The situation is as follows: Sleeping Beauty participates in a sleep experiment in which she is initially given a sleeping pill on Sunday. She is given all the information about the experimental setup. Then, the experimenters toss a fair coin. If it comes up as “heads,” Sleeping Beauty is awakened on Monday, after which she is given another sleeping pill. However, if it comes up as “tails,” Sleeping Beauty is awakened on Monday, given another sleeping pill as before, but then additionally awakened on Tuesday. Finally, regardless of the outcome of the coin, Sleeping Beauty is awakened on Wednesday. Every time she wakes up, the experimenters ask her the following question: what is the probability that the coin displays “heads”? Alice has no knowledge of what day it is every time she wakes up and has no memory of waking up previously.

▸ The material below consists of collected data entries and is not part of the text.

-- ==== Sys2Proof/Laws/State.lean ====
section
/-! SUPPORT. Laws of the state's updates: what each leaves, one lemma a field, and what a register file holds after one of
its elements is changed. -/
namespace Sys2Proof.Machine

/-! ## Lists with one element changed -/

theorem updAt_getD_same {α : Type} (l : List α) (i : Nat) (f : α → α) (d : α) (h : i < l.length) :
    (updAt l i f).getD i d = f (l.getD i d) := by
  simp [updAt, List.getD_eq_getElem?_getD, h]

theorem updAt_getD_other {α : Type} (l : List α) {i j : Nat} (f : α → α) (d : α) (h : j ≠ i) :
    (updAt l i f).getD j d = l.getD j d := by
  simp [updAt, List.getD_eq_getElem?_getD, Ne.symm h]

theorem updAt_slot_same {α : Type} (l : List (Option α)) (i : Nat) (f : Option α → Option α) (h : i < l.length) :
    slotAt (updAt l i f) i = f (slotAt l i) := by
  simp [slotAt, updAt, h]

theorem updAt_slot_other {α : Type} (l : List (Option α)) {i j : Nat} (f : Option α → Option α) (h : j ≠ i) :
    slotAt (updAt l i f) j = slotAt l j := by
  simp [slotAt, updAt, Ne.symm h]

@[simp] theorem length_updAt {α : Type} (l : List α) (i : Nat) (f : α → α) : (updAt l i f).length = l.length := by
  simp [updAt]

/-! ## updFunc -/

@[simp] theorem State.updFunc_funcs (s : State) (fn : Nat) (f : Func → Func) : (s.updFunc fn f).funcs = updAt s.funcs fn f := rfl
@[simp] theorem State.updFunc_pending (s : State) (fn : Nat) (f : Func → Func) : (s.updFunc fn f).pending = s.pending := rfl
@[simp] theorem State.updFunc_time (s : State) (fn : Nat) (f : Func → Func) : (s.updFunc fn f).time = s.time := rfl
@[simp] theorem State.updFunc_fresh (s : State) (fn : Nat) (f : Func → Func) : (s.updFunc fn f).fresh = s.fresh := rfl
@[simp] theorem State.updFunc_fuses (s : State) (fn : Nat) (f : Func → Func) : (s.updFunc fn f).fuses = s.fuses := rfl
@[simp] theorem State.updFunc_pins (s : State) (fn : Nat) (f : Func → Func) : (s.updFunc fn f).pins = s.pins := rfl
@[simp] theorem State.updFunc_fw (s : State) (fn : Nat) (f : Func → Func) : (s.updFunc fn f).fw = s.fw := rfl
@[simp] theorem State.updFunc_pcie (s : State) (fn : Nat) (f : Func → Func) : (s.updFunc fn f).pcie = s.pcie := rfl
@[simp] theorem State.updFunc_mem (s : State) (fn : Nat) (f : Func → Func) : (s.updFunc fn f).mem = s.mem := rfl
@[simp] theorem State.updFunc_host (s : State) (fn : Nat) (f : Func → Func) : (s.updFunc fn f).host = s.host := rfl
@[simp] theorem State.updFunc_channels (s : State) (fn : Nat) (f : Func → Func) : (s.updFunc fn f).channels = s.channels := rfl
@[simp] theorem State.updFunc_inv (s : State) (fn : Nat) (f : Func → Func) : (s.updFunc fn f).inv = s.inv := rfl
@[simp] theorem State.updFunc_cores (s : State) (fn : Nat) (f : Func → Func) : (s.updFunc fn f).cores = s.cores := rfl
@[simp] theorem State.updFunc_chips (s : State) (fn : Nat) (f : Func → Func) : (s.updFunc fn f).chips = s.chips := rfl
@[simp] theorem State.updFunc_chipFetch (s : State) (fn : Nat) (f : Func → Func) : (s.updFunc fn f).chipFetch = s.chipFetch := rfl
@[simp] theorem State.updFunc_gathers (s : State) (fn : Nat) (f : Func → Func) : (s.updFunc fn f).gathers = s.gathers := rfl
@[simp] theorem State.updFunc_tables (s : State) (fn : Nat) (f : Func → Func) : (s.updFunc fn f).tables = s.tables := rfl
@[simp] theorem State.updFunc_scores (s : State) (fn : Nat) (f : Func → Func) : (s.updFunc fn f).scores = s.scores := rfl
@[simp] theorem State.updFunc_resident (s : State) (fn : Nat) (f : Func → Func) : (s.updFunc fn f).resident = s.resident := rfl
@[simp] theorem State.updFunc_sched (s : State) (fn : Nat) (f : Func → Func) : (s.updFunc fn f).sched = s.sched := rfl
@[simp] theorem State.updFunc_staged (s : State) (fn : Nat) (f : Func → Func) : (s.updFunc fn f).staged = s.staged := rfl
@[simp] theorem State.updFunc_preempt (s : State) (fn : Nat) (f : Func → Func) : (s.updFunc fn f).preempt = s.preempt := rfl
@[simp] theorem State.updFunc_groups (s : State) (fn : Nat) (f : Func → Func) : (s.updFunc fn f).groups = s.groups := rfl
@[simp] theorem State.updFunc_fabric (s : State) (fn : Nat) (f : Func → Func) : (s.updFunc fn f).fabric = s.fabric := rfl
@[simp] theorem State.updFunc_codec (s : State) (fn : Nat) (f : Func → Func) : (s.updFunc fn f).codec = s.codec := rfl
@[simp] theorem State.updFunc_power (s : State) (fn : Nat) (f : Func → Func) : (s.updFunc fn f).power = s.power := rfl
@[simp] theorem State.updFunc_sec (s : State) (fn : Nat) (f : Func → Func) : (s.updFunc fn f).sec = s.sec := rfl
@[simp] theorem State.updFunc_log (s : State) (fn : Nat) (f : Func → Func) : (s.updFunc fn f).log = s.log := rfl
@[simp] theorem State.updFunc_test (s : State) (fn : Nat) (f : Func → Func) : (s.updFunc fn f).test = s.test := rfl
@[simp] theorem State.updFunc_bar2Held (s : State) (fn : Nat) (f : Func → Func) : (s.updFunc fn f).bar2Held = s.bar2Held := rfl
@[simp] theorem State.updFunc_doorbells (s : State) (fn : Nat) (f : Func → Func) : (s.updFunc fn f).doorbells = s.doorbells := rfl
@[simp] theorem State.updFunc_lastCaller (s : State) (fn : Nat) (f : Func → Func) : (s.updFunc fn f).lastCaller = s.lastCaller := rfl
@[simp] theorem State.updFunc_out (s : State) (fn : Nat) (f : Func → Func) : (s.updFunc fn f).out = s.out := rfl

/-! ## updMailbox -/

@[simp] theorem State.updMailbox_funcs (s : State) (fn : Nat) (f : Mailbox → Mailbox) : (s.updMailbox fn f).funcs = updAt s.funcs fn fun g => { g with mailbox := g.mailbox.map f } := rfl
@[simp] theorem State.updMailbox_pending (s : State) (fn : Nat) (f : Mailbox → Mailbox) : (s.updMailbox fn f).pending = s.pending := rfl
@[simp] theorem State.updMailbox_time (s : State) (fn : Nat) (f : Mailbox → Mailbox) : (s.updMailbox fn f).time = s.time := rfl
@[simp] theorem State.updMailbox_fresh (s : State) (fn : Nat) (f : Mailbox → Mailbox) : (s.updMailbox fn f).fresh = s.fresh := rfl
@[simp] theorem State.updMailbox_fuses (s : State) (fn : Nat) (f : Mailbox → Mailbox) : (s.updMailbox fn f).fuses = s.fuses := rfl
@[simp] theorem State.updMailbox_pins (s : State) (fn : Nat) (f : Mailbox → Mailbox) : (s.updMailbox fn f).pins = s.pins := rfl
@[simp] theorem State.updMailbox_fw (s : State) (fn : Nat) (f : Mailbox → Mailbox) : (s.updMailbox fn f).fw = s.fw := rfl
@[simp] theorem State.updMailbox_pcie (s : State) (fn : Nat) (f : Mailbox → Mailbox) : (s.updMailbox fn f).pcie = s.pcie := rfl
@[simp] theorem State.updMailbox_mem (s : State) (fn : Nat) (f : Mailbox → Mailbox) : (s.updMailbox fn f).mem = s.mem := rfl
@[simp] theorem State.updMailbox_host (s : State) (fn : Nat) (f : Mailbox → Mailbox) : (s.updMailbox fn f).host = s.host := rfl
@[simp] theorem State.updMailbox_channels (s : State) (fn : Nat) (f : Mailbox → Mailbox) : (s.updMailbox fn f).channels = s.channels := rfl
@[simp] theorem State.updMailbox_inv (s : State) (fn : Nat) (f : Mailbox → Mailbox) : (s.updMailbox fn f).inv = s.inv := rfl
@[simp] theorem State.updMailbox_cores (s : State) (fn : Nat) (f : Mailbox → Mailbox) : (s.updMailbox fn f).cores = s.cores := rfl
@[simp] theorem State.updMailbox_chips (s : State) (fn : Nat) (f : Mailbox → Mailbox) : (s.updMailbox fn f).chips = s.chips := rfl
@[simp] theorem State.updMailbox_chipFetch (s : State) (fn : Nat) (f : Mailbox → Mailbox) : (s.updMailbox fn f).chipFetch = s.chipFetch := rfl
@[simp] theorem State.updMailbox_gathers (s : State) (fn : Nat) (f : Mailbox → Mailbox) : (s.updMailbox fn f).gathers = s.gathers := rfl
@[simp] theorem State.updMailbox_tables (s : State) (fn : Nat) (f : Mailbox → Mailbox) : (s.updMailbox fn f).tables = s.tables := rfl
@[simp] theorem State.updMailbox_scores (s : State) (fn : Nat) (f : Mailbox → Mailbox) : (s.updMailbox fn f).scores = s.scores := rfl
@[simp] theorem State.updMailbox_resident (s : State) (fn : Nat) (f : Mailbox → Mailbox) : (s.updMailbox fn f).resident = s.resident := rfl
@[simp] theorem State.updMailbox_sched (s : State) (fn : Nat) (f : Mailbox → Mailbox) : (s.updMailbox fn f).sched = s.sched := rfl
@[simp] theorem State.updMailbox_staged (s : State) (fn : Nat) (f : Mailbox → Mailbox) : (s.updMailbox fn f).staged = s.staged := rfl
@[simp] theorem State.updMailbox_preempt (s : State) (fn : Nat) (f : Mailbox → Mailbox) : (s.updMailbox fn f).preempt = s.preempt := rfl
@[simp] theorem State.updMailbox_groups (s : State) (fn : Nat) (f : Mailbox → Mailbox) : (s.updMailbox fn f).groups = s.groups := rfl
@[simp] theorem State.updMailbox_fabric (s : State) (fn : Nat) (f : Mailbox → Mailbox) : (s.updMailbox fn f).fabric = s.fabric := rfl
@[simp] theorem State.updMailbox_codec (s : State) (fn : Nat) (f : Mailbox → Mailbox) : (s.updMailbox fn f).codec = s.codec := rfl
@[simp] theorem State.updMailbox_power (s : State) (fn : Nat) (f : Mailbox → Mailbox) : (s.updMailbox fn f).power = s.power := rfl
@[simp] theorem State.updMailbox_sec (s : State) (fn : Nat) (f : Mailbox → Mailbox) : (s.updMailbox fn f).sec = s.sec := rfl
@[simp] theorem State.updMailbox_log (s : State) (fn : Nat) (f : Mailbox → Mailbox) : (s.updMailbox fn f).log = s.log := rfl
@[simp] theorem State.updMailbox_test (s : State) (fn : Nat) (f : Mailbox → Mailbox) : (s.updMailbox fn f).test = s.test := rfl
@[simp] theorem State.updMailbox_bar2Held (s : State) (fn : Nat) (f : Mailbox → Mailbox) : (s.updMailbox fn f).bar2Held = s.bar2Held := rfl
@[simp] theorem State.updMailbox_doorbells (s : State) (fn : Nat) (f : Mailbox → Mailbox) : (s.updMailbox fn f).doorbells = s.doorbells := rfl
@[simp] theorem State.updMailbox_lastCaller (s : State) (fn : Nat) (f : Mailbox → Mailbox) : (s.updMailbox fn f).lastCaller = s.lastCaller := rfl
@[simp] theorem State.updMailbox_out (s : State) (fn : Nat) (f : Mailbox → Mailbox) : (s.updMailbox fn f).out = s.out := rfl

/-! ## updQueue -/

@[simp] theorem State.updQueue_pending (s : State) (fn q : Nat) (f : JobQueue → JobQueue) : (s.updQueue fn q f).pending = s.pending := rfl
@[simp] theorem State.updQueue_time (s : State) (fn q : Nat) (f : JobQueue → JobQueue) : (s.updQueue fn q f).time = s.time := rfl
@[simp] theorem State.updQueue_fresh (s : State) (fn q : Nat) (f : JobQueue → JobQueue) : (s.updQueue fn q f).fresh = s.fresh := rfl
@[simp] theorem State.updQueue_fuses (s : State) (fn q : Nat) (f : JobQueue → JobQueue) : (s.updQueue fn q f).fuses = s.fuses := rfl
@[simp] theorem State.updQueue_pins (s : State) (fn q : Nat) (f : JobQueue → JobQueue) : (s.updQueue fn q f).pins = s.pins := rfl
@[simp] theorem State.updQueue_fw (s : State) (fn q : Nat) (f : JobQueue → JobQueue) : (s.updQueue fn q f).fw = s.fw := rfl
@[simp] theorem State.updQueue_pcie (s : State) (fn q : Nat) (f : JobQueue → JobQueue) : (s.updQueue fn q f).pcie = s.pcie := rfl
@[simp] theorem State.updQueue_mem (s : State) (fn q : Nat) (f : JobQueue → JobQueue) : (s.updQueue fn q f).mem = s.mem := rfl
@[simp] theorem State.updQueue_host (s : State) (fn q : Nat) (f : JobQueue → JobQueue) : (s.updQueue fn q f).host = s.host := rfl
@[simp] theorem State.updQueue_channels (s : State) (fn q : Nat) (f : JobQueue → JobQueue) : (s.updQueue fn q f).channels = s.channels := rfl
@[simp] theorem State.updQueue_inv (s : State) (fn q : Nat) (f : JobQueue → JobQueue) : (s.updQueue fn q f).inv = s.inv := rfl
@[simp] theorem State.updQueue_cores (s : State) (fn q : Nat) (f : JobQueue → JobQueue) : (s.updQueue fn q f).cores = s.cores := rfl
@[simp] theorem State.updQueue_chips (s : State) (fn q : Nat) (f : JobQueue → JobQueue) : (s.updQueue fn q f).chips = s.chips := rfl
@[simp] theorem State.updQueue_chipFetch (s : State) (fn q : Nat) (f : JobQueue → JobQueue) : (s.updQueue fn q f).chipFetch = s.chipFetch := rfl
@[simp] theorem State.updQueue_gathers (s : State) (fn q : Nat) (f : JobQueue → JobQueue) : (s.updQueue fn q f).gathers = s.gathers := rfl
@[simp] theorem State.updQueue_tables (s : State) (fn q : Nat) (f : JobQueue → JobQueue) : (s.updQueue fn q f).tables = s.tables := rfl
@[simp] theorem State.updQueue_scores (s : State) (fn q : Nat) (f : JobQueue → JobQueue) : (s.updQueue fn q f).scores = s.scores := rfl
@[simp] theorem State.updQueue_resident (s : State) (fn q : Nat) (f : JobQueue → JobQueue) : (s.updQueue fn q f).resident = s.resident := rfl
@[simp] theorem State.updQueue_sched (s : State) (fn q : Nat) (f : JobQueue → JobQueue) : (s.updQueue fn q f).sched = s.sched := rfl
@[simp] theorem State.updQueue_staged (s : State) (fn q : Nat) (f : JobQueue → JobQueue) : (s.updQueue fn q f).staged = s.staged := rfl
@[simp] theorem State.updQueue_preempt (s : State) (fn q : Nat) (f : JobQueue → JobQueue) : (s.updQueue fn q f).preempt = s.preempt := rfl
@[simp] theorem State.updQueue_groups (s : State) (fn q : Nat) (f : JobQueue → JobQueue) : (s.updQueue fn q f).groups = s.groups := rfl
@[simp] theorem State.updQueue_fabric (s : State) (fn q : Nat) (f : JobQueue → JobQueue) : (s.updQueue fn q f).fabric = s.fabric := rfl
@[simp] theorem State.updQueue_codec (s : State) (fn q : Nat) (f : JobQueue → JobQueue) : (s.updQueue fn q f).codec = s.codec := rfl
@[simp] theorem State.updQueue_power (s : State) (fn q : Nat) (f : JobQueue → JobQueue) : (s.updQueue fn q f).power = s.power := rfl
@[simp] theorem State.updQueue_sec (s : State) (fn q : Nat) (f : JobQueue → JobQueue) : (s.updQueue fn q f).sec = s.sec := rfl
@[simp] theorem State.updQueue_log (s : State) (fn q : Nat) (f : JobQueue → JobQueue) : (s.updQueue fn q f).log = s.log := rfl
@[simp] theorem State.updQueue_test (s : State) (fn q : Nat) (f : JobQueue → JobQueue) : (s.updQueue fn q f).test = s.test := rfl
@[simp] theorem State.updQueue_bar2Held (s : State) (fn q : Nat) (f : JobQueue → JobQueue) : (s.updQueue fn q f).bar2Held = s.bar2Held := rfl
@[simp] theorem State.updQueue_doorbells (s : State) (fn q : Nat) (f : JobQueue → JobQueue) : (s.updQueue fn q f).doorbells = s.doorbells := rfl
@[simp] theorem State.updQueue_lastCaller (s : State) (fn q : Nat) (f : JobQueue → JobQueue) : (s.updQueue fn q f).lastCaller = s.lastCaller := rfl
@[simp] theorem State.updQueue_out (s : State) (fn q : Nat) (f : JobQueue → JobQueue) : (s.updQueue fn q f).out = s.out := rfl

One common answer is ½, as the coin is fair, so shouldn’t the probability of receiving “heads” simply equal ½? If you’ve read our Monty Hall Problem article, you will be wary of this line of reasoning. This logic misses the crucial fact that if the coin came up heads, she wakes up less frequently overall than if it came up tails, meaning that if she wakes up, she should assign a slightly higher probability to the original coin toss being “tails.” With this in mind, let’s try to calculate the probability.

With this table, we can calculate the probability by considering each day separately. For each day, there is a ⅓ probability that it is that day.  

  1. The probability that the coin comes up heads if she wakes up on Monday is ½. 

  2. The probability that the coin comes up heads if she wakes up on Tuesday is 0. 

  3. The probability that the coin comes up heads if she wakes up on Wednesday is ½.

Altogether, the probability that it is heads is ⅓(½ + 0 + ½) = ⅓. Let’s sanity check this: it aligns with our initial hunch that the probability that the initial toss was tails should be slightly higher, and ⅔ is indeed larger than ⅓. Now that we’ve solved the problem- what’s all the buzz about? 

In reality, the Sleeping Beauty problem is quite controversial, with a sizable number of people believing the answer is ½. The reasoning for this is that the event of waking up bears no new information since Sleeping Beauty is already privy to the experimental setup. Therefore, the probability of the coin-toss being “heads” should not change from the prior probability of ½. After all, waking up entails exactly the same experience regardless of the coin toss.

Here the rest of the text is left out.